Problem statement: Repeat only the stretch of lines below that runs from the line with "have hl := lt_of_getCmd h1" through the line with "goes on. -/", unaltered.

Data excerpts:
|---|

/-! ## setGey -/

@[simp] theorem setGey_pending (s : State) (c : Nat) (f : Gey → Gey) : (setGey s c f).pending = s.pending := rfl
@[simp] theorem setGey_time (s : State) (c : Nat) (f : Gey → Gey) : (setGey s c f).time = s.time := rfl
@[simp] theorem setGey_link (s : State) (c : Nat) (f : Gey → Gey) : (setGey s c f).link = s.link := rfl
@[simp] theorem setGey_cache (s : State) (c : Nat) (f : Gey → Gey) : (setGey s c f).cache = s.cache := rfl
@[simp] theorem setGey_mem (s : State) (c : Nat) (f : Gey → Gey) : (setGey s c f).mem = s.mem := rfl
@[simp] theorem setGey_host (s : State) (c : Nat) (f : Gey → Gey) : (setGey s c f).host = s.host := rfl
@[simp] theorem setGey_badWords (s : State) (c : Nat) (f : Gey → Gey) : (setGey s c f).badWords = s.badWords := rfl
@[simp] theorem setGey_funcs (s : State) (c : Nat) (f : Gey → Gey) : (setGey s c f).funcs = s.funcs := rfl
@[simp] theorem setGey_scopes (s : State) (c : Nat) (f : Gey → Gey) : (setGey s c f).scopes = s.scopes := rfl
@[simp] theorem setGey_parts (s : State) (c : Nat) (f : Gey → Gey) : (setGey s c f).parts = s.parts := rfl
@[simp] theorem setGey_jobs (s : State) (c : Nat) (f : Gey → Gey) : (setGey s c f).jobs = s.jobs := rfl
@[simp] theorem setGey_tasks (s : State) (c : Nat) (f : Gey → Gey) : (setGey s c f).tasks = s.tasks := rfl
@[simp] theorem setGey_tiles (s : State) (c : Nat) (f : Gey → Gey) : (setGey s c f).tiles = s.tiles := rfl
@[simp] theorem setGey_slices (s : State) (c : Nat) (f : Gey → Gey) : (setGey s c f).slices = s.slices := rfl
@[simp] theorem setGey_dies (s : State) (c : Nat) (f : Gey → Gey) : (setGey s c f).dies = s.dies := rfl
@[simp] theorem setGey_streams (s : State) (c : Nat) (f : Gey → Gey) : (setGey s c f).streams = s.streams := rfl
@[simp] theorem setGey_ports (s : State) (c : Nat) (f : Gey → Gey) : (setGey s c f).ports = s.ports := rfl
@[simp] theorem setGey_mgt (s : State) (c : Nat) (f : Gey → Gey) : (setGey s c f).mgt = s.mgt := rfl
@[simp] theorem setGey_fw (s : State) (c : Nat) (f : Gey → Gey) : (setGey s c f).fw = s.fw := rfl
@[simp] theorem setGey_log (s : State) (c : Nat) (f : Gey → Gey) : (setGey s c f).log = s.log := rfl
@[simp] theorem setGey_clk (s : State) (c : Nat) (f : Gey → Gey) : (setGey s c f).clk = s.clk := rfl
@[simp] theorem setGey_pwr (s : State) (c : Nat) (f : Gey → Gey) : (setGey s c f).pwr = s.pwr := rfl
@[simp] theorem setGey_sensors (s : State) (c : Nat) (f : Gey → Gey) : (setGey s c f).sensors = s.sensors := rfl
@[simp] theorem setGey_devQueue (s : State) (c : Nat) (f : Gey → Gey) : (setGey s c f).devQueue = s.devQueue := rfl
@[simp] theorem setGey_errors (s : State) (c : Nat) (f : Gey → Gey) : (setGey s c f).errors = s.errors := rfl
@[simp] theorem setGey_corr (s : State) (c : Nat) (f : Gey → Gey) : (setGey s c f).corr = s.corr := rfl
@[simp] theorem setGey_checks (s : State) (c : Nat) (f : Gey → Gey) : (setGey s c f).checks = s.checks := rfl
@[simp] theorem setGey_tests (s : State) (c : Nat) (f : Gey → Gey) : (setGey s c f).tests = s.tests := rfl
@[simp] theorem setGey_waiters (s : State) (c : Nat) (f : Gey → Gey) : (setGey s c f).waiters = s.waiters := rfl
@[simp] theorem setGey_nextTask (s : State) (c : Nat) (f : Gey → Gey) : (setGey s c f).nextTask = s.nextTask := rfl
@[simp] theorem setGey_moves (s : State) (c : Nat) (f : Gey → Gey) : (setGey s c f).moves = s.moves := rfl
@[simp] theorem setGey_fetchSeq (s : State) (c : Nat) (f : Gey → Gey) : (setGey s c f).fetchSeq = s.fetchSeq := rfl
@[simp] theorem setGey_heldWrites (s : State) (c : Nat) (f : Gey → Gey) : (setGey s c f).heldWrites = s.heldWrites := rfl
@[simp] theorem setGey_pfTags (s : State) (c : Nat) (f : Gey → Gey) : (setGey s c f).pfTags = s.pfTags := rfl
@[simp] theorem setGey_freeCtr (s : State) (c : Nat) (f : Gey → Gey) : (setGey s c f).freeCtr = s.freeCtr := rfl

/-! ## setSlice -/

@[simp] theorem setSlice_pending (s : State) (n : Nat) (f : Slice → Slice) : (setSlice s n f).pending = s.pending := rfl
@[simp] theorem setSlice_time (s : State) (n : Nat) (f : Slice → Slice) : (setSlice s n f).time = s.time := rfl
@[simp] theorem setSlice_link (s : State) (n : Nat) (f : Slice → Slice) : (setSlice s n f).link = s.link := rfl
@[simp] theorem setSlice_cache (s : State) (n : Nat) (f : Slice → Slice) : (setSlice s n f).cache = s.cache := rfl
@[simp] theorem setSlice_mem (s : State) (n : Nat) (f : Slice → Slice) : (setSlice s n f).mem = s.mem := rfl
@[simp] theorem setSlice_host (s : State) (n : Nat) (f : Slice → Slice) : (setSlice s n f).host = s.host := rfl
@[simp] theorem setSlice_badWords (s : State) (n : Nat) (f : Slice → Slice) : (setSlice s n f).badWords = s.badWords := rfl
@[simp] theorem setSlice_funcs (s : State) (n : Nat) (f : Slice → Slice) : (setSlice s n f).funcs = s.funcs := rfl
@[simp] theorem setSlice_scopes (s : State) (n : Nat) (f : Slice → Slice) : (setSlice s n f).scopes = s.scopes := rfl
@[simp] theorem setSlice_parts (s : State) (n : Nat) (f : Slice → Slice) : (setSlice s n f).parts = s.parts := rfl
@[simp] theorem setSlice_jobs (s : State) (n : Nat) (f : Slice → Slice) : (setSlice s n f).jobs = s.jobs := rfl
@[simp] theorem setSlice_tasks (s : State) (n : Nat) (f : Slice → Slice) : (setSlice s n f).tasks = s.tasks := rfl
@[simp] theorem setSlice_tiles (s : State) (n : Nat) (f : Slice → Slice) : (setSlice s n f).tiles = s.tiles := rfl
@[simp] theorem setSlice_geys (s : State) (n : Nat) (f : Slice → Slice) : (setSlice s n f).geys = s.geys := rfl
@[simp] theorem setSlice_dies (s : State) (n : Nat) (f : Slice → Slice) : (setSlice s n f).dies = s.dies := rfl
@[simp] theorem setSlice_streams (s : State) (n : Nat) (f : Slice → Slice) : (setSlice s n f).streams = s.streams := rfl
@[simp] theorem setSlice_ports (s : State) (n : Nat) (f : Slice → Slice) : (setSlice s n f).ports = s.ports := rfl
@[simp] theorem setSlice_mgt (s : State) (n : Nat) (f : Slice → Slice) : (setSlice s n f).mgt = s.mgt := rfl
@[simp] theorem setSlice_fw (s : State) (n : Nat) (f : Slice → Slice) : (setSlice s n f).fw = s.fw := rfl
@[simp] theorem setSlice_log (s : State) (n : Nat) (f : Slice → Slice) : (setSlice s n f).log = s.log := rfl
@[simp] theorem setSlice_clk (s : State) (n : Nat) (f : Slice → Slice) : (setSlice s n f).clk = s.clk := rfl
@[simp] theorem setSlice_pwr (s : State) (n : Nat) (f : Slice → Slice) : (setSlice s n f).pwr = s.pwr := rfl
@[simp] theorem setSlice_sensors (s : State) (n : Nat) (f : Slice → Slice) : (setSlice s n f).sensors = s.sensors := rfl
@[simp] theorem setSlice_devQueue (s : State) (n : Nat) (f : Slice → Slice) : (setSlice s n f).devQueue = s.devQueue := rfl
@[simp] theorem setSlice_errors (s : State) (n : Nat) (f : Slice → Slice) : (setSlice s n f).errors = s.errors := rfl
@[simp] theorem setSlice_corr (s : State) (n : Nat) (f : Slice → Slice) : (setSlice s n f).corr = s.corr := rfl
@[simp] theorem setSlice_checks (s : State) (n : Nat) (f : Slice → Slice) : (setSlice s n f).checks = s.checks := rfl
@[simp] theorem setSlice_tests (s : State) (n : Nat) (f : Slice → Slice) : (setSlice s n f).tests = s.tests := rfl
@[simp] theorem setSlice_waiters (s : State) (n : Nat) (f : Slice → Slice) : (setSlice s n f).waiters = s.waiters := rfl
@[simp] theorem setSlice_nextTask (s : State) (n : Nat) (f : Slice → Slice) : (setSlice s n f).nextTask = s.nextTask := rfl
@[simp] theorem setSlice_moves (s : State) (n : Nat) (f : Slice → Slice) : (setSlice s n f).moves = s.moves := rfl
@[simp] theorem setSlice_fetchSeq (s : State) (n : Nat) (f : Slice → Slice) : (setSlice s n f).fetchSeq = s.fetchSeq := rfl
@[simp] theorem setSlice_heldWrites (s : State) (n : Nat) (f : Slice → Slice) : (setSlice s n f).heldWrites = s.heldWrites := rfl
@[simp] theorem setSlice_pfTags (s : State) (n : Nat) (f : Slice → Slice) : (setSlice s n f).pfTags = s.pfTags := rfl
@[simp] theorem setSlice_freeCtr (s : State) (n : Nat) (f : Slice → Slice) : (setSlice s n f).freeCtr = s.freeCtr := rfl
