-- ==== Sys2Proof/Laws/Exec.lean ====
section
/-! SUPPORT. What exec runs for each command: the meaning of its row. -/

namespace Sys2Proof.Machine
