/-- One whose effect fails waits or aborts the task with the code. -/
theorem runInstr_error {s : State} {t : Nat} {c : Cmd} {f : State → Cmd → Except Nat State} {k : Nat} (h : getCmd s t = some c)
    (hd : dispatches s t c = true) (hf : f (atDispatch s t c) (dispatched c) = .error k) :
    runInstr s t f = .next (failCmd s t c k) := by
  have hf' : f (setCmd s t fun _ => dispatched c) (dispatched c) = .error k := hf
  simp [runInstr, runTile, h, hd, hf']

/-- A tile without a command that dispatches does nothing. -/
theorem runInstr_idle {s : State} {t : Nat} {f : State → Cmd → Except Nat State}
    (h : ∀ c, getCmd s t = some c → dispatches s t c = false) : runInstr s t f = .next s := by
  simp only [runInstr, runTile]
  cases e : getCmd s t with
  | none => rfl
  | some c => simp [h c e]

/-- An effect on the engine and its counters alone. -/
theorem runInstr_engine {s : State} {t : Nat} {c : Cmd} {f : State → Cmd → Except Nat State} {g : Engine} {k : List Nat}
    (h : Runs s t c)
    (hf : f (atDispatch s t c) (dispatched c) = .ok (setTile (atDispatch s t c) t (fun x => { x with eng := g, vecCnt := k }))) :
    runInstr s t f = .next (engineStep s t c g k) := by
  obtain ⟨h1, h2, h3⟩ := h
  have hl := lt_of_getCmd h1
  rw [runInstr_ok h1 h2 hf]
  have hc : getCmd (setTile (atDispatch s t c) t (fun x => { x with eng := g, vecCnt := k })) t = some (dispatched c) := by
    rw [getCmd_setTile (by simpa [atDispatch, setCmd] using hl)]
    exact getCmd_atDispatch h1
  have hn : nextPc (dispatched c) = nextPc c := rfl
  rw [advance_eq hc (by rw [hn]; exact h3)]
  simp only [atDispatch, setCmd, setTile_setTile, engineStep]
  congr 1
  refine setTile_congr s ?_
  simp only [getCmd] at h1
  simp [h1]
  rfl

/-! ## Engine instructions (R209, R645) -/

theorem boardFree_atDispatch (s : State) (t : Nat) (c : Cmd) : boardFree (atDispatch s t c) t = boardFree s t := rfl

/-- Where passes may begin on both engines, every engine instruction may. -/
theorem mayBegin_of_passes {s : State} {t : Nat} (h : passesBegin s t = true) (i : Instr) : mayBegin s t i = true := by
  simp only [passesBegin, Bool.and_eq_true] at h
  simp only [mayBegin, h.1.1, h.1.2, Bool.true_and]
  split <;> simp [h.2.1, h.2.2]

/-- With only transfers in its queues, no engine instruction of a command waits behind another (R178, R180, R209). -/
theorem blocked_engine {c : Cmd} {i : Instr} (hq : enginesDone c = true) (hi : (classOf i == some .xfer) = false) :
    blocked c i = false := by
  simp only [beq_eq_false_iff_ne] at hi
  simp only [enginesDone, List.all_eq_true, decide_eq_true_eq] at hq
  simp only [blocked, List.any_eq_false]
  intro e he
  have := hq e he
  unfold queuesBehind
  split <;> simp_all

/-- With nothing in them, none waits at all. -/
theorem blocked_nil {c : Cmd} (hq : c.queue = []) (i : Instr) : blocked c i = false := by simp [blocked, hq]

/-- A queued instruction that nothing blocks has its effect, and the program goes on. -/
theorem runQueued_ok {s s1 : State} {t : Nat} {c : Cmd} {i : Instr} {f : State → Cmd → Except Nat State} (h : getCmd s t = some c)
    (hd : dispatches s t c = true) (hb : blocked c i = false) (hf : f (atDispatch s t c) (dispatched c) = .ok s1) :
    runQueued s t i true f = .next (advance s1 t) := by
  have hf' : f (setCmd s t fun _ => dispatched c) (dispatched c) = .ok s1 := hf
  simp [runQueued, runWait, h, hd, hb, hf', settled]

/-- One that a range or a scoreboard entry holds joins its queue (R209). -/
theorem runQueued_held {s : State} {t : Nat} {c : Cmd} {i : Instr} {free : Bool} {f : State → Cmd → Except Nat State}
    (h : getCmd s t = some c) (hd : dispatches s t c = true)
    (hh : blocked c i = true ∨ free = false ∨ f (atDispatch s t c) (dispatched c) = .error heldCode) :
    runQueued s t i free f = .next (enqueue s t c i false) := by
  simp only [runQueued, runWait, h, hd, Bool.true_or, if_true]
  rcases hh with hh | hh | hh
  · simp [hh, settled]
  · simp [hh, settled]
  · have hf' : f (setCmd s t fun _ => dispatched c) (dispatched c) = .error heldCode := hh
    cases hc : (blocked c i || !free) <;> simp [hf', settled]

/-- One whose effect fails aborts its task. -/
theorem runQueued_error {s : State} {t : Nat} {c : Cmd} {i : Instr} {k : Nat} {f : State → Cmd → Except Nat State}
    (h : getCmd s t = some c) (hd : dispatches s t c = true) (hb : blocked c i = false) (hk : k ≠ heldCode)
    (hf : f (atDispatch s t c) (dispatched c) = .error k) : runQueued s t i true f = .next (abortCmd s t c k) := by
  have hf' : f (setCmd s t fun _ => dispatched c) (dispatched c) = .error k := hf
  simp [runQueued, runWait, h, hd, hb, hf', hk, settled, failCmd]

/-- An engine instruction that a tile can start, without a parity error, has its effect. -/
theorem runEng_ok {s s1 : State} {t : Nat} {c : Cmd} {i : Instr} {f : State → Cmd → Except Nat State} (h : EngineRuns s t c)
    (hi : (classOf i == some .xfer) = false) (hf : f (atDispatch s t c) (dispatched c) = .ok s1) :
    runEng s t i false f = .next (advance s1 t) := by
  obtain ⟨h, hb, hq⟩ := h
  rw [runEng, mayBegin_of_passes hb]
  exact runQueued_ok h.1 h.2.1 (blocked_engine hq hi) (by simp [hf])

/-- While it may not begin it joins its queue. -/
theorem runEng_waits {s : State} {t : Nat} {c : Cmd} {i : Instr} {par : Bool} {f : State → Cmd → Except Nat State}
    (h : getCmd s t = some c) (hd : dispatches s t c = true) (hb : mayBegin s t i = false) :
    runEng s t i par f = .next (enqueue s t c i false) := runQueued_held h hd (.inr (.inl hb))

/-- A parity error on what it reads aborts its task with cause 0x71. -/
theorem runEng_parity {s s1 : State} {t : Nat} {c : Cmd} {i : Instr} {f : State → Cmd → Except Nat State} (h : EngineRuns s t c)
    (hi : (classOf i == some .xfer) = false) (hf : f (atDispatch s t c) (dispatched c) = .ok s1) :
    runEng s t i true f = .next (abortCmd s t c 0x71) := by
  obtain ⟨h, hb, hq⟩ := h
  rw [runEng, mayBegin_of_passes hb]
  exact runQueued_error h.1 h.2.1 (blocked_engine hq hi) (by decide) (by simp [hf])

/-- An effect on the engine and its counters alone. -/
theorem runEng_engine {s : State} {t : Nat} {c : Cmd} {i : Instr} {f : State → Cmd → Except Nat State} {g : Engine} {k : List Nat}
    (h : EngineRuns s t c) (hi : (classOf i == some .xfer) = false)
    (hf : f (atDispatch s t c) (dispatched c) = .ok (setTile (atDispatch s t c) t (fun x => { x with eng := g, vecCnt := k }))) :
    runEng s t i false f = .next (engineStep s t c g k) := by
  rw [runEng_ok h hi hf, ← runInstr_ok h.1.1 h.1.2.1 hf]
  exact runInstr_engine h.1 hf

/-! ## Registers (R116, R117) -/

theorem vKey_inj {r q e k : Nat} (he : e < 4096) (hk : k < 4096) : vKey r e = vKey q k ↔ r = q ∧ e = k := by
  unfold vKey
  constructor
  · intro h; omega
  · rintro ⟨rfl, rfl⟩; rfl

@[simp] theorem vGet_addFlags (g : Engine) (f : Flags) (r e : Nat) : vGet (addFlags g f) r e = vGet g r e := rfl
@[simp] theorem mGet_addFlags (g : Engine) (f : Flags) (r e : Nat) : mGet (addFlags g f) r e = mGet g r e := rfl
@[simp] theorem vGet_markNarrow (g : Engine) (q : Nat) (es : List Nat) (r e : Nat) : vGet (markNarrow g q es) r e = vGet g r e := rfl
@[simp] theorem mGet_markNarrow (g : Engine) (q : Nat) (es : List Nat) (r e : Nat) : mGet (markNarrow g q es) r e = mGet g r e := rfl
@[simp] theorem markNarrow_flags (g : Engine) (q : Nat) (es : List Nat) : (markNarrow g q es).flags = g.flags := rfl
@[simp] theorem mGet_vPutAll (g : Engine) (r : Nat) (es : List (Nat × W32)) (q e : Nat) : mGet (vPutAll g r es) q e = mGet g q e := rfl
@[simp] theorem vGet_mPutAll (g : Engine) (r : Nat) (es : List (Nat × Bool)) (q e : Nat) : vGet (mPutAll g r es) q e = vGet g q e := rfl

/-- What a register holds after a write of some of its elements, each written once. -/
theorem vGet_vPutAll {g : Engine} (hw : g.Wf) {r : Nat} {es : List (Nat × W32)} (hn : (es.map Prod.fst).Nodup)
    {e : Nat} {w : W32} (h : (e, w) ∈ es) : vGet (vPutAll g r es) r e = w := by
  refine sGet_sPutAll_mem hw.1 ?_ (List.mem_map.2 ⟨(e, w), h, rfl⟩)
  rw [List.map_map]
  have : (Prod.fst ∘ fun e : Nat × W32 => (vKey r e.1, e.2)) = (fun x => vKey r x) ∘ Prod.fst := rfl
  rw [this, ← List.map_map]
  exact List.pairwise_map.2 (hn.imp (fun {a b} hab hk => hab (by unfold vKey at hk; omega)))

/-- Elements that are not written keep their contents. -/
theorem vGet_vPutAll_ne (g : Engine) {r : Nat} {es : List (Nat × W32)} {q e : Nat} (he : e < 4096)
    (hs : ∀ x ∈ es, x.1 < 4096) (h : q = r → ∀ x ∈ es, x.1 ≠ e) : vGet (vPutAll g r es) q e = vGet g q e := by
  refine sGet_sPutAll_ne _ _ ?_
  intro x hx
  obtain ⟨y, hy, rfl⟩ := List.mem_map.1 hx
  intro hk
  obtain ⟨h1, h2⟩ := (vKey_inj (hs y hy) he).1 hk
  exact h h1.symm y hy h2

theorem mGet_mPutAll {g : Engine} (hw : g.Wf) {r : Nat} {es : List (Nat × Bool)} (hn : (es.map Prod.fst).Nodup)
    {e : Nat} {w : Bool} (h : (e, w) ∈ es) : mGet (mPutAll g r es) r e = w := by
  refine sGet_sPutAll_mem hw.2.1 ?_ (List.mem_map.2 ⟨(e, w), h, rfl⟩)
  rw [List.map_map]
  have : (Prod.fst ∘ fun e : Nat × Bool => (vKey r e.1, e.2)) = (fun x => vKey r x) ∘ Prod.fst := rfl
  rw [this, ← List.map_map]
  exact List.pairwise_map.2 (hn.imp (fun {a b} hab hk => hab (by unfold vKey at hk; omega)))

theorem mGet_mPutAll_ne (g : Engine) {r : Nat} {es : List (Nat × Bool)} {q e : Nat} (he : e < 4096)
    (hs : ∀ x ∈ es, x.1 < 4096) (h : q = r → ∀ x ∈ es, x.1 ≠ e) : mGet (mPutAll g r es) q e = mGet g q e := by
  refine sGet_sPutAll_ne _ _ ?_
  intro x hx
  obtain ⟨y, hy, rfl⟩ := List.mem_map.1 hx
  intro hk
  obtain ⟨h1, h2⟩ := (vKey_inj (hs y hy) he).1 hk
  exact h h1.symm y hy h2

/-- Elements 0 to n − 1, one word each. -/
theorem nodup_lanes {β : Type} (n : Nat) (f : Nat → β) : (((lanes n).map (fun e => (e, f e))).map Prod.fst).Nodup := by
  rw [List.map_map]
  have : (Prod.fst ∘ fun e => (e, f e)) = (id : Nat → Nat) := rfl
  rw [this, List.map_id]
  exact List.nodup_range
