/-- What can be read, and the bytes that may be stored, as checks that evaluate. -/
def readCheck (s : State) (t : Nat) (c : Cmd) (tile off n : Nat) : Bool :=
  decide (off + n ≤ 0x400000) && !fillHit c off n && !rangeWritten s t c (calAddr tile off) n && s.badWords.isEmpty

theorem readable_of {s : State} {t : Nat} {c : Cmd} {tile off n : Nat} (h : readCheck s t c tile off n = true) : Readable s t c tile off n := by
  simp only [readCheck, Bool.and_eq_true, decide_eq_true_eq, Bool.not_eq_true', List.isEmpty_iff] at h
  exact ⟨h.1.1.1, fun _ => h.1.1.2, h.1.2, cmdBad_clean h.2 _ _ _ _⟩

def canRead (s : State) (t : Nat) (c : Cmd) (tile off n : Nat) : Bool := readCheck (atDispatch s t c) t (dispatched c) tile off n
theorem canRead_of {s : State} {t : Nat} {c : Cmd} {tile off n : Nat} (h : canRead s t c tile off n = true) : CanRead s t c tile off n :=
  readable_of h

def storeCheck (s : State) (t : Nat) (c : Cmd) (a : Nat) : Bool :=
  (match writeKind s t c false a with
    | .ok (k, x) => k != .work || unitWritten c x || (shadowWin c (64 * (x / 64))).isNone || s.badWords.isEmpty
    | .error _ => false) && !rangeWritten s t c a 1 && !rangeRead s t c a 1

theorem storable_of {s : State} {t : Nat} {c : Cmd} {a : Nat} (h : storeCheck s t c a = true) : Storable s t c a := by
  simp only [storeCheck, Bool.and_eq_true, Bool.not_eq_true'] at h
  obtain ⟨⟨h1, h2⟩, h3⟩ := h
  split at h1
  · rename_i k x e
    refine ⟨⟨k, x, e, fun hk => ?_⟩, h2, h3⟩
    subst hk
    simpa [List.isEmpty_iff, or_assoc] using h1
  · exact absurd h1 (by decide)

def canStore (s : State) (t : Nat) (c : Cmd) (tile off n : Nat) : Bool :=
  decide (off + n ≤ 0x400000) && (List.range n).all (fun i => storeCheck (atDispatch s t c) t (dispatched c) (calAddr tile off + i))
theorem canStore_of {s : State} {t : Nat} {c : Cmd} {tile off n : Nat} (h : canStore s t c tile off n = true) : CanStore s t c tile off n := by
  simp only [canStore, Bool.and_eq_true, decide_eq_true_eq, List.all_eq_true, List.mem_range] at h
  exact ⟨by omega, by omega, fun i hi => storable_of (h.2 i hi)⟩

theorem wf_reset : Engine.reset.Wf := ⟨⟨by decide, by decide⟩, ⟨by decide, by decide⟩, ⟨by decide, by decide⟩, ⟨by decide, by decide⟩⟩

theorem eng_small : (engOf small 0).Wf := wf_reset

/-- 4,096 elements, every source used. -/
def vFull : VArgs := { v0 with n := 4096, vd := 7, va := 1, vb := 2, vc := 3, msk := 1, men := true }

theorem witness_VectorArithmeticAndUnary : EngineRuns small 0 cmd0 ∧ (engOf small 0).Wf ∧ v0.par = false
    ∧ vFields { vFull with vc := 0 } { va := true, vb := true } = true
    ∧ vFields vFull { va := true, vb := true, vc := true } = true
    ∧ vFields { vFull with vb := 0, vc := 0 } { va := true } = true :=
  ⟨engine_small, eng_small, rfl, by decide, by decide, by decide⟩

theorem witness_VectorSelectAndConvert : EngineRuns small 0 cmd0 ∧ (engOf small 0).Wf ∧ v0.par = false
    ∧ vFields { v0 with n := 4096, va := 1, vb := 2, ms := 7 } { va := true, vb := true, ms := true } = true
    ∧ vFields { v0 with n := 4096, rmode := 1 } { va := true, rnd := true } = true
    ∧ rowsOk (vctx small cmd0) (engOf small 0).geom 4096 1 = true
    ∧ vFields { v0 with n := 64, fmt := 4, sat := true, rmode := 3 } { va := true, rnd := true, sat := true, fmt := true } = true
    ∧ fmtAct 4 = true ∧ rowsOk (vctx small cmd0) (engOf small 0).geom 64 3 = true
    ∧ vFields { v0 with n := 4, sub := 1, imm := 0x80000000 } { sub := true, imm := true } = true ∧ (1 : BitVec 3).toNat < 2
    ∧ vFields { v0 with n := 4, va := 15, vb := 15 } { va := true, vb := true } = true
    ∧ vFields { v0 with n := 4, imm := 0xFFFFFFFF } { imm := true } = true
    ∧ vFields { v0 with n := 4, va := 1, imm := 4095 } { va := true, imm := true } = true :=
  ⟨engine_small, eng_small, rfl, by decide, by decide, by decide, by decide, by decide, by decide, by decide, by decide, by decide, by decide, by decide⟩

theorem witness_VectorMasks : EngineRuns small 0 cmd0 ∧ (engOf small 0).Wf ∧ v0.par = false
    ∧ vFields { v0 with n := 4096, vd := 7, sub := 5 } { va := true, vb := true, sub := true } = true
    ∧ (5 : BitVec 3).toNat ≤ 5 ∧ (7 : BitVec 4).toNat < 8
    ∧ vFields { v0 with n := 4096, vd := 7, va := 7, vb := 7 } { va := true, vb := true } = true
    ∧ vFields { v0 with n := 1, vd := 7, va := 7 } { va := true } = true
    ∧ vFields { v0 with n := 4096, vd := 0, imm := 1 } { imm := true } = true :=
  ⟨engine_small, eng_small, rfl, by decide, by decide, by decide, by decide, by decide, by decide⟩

|---|

Written solution:
  have hl := lt_of_getCmd h1
  rw [runInstr_ok h1 h2 hf]
  have hc : getCmd (setTile (atDispatch s t c) t (fun x => { x with eng := g, vecCnt := k })) t = some (dispatched c) := by
    rw [getCmd_setTile (by simpa [atDispatch, setCmd] using hl)]
    exact getCmd_atDispatch h1
  have hn : nextPc (dispatched c) = nextPc c := rfl
  rw [advance_eq hc (by rw [hn]; exact h3)]
  simp only [atDispatch, setCmd, setTile_setTile, engineStep]
  congr 1
  refine setTile_congr s ?_
  simp only [getCmd] at h1
  simp [h1]
  rfl

/-! ## Engine instructions (R209, R645) -/

theorem boardFree_atDispatch (s : State) (t : Nat) (c : Cmd) : boardFree (atDispatch s t c) t = boardFree s t := rfl

/-- Where passes may begin on both engines, every engine instruction may. -/
theorem mayBegin_of_passes {s : State} {t : Nat} (h : passesBegin s t = true) (i : Instr) : mayBegin s t i = true := by
  simp only [passesBegin, Bool.and_eq_true] at h
  simp only [mayBegin, h.1.1, h.1.2, Bool.true_and]
  split <;> simp [h.2.1, h.2.2]

/-- With only transfers in its queues, no engine instruction of a command waits behind another (R178, R180, R209). -/
theorem blocked_engine {c : Cmd} {i : Instr} (hq : enginesDone c = true) (hi : (classOf i == some .xfer) = false) :
    blocked c i = false := by
  simp only [beq_eq_false_iff_ne] at hi
  simp only [enginesDone, List.all_eq_true, decide_eq_true_eq] at hq
  simp only [blocked, List.any_eq_false]
  intro e he
  have := hq e he
  unfold queuesBehind
  split <;> simp_all

/-- With nothing in them, none waits at all. -/
theorem blocked_nil {c : Cmd} (hq : c.queue = []) (i : Instr) : blocked c i = false := by simp [blocked, hq]

/-- A queued instruction that nothing blocks has its effect, and the program goes on. -/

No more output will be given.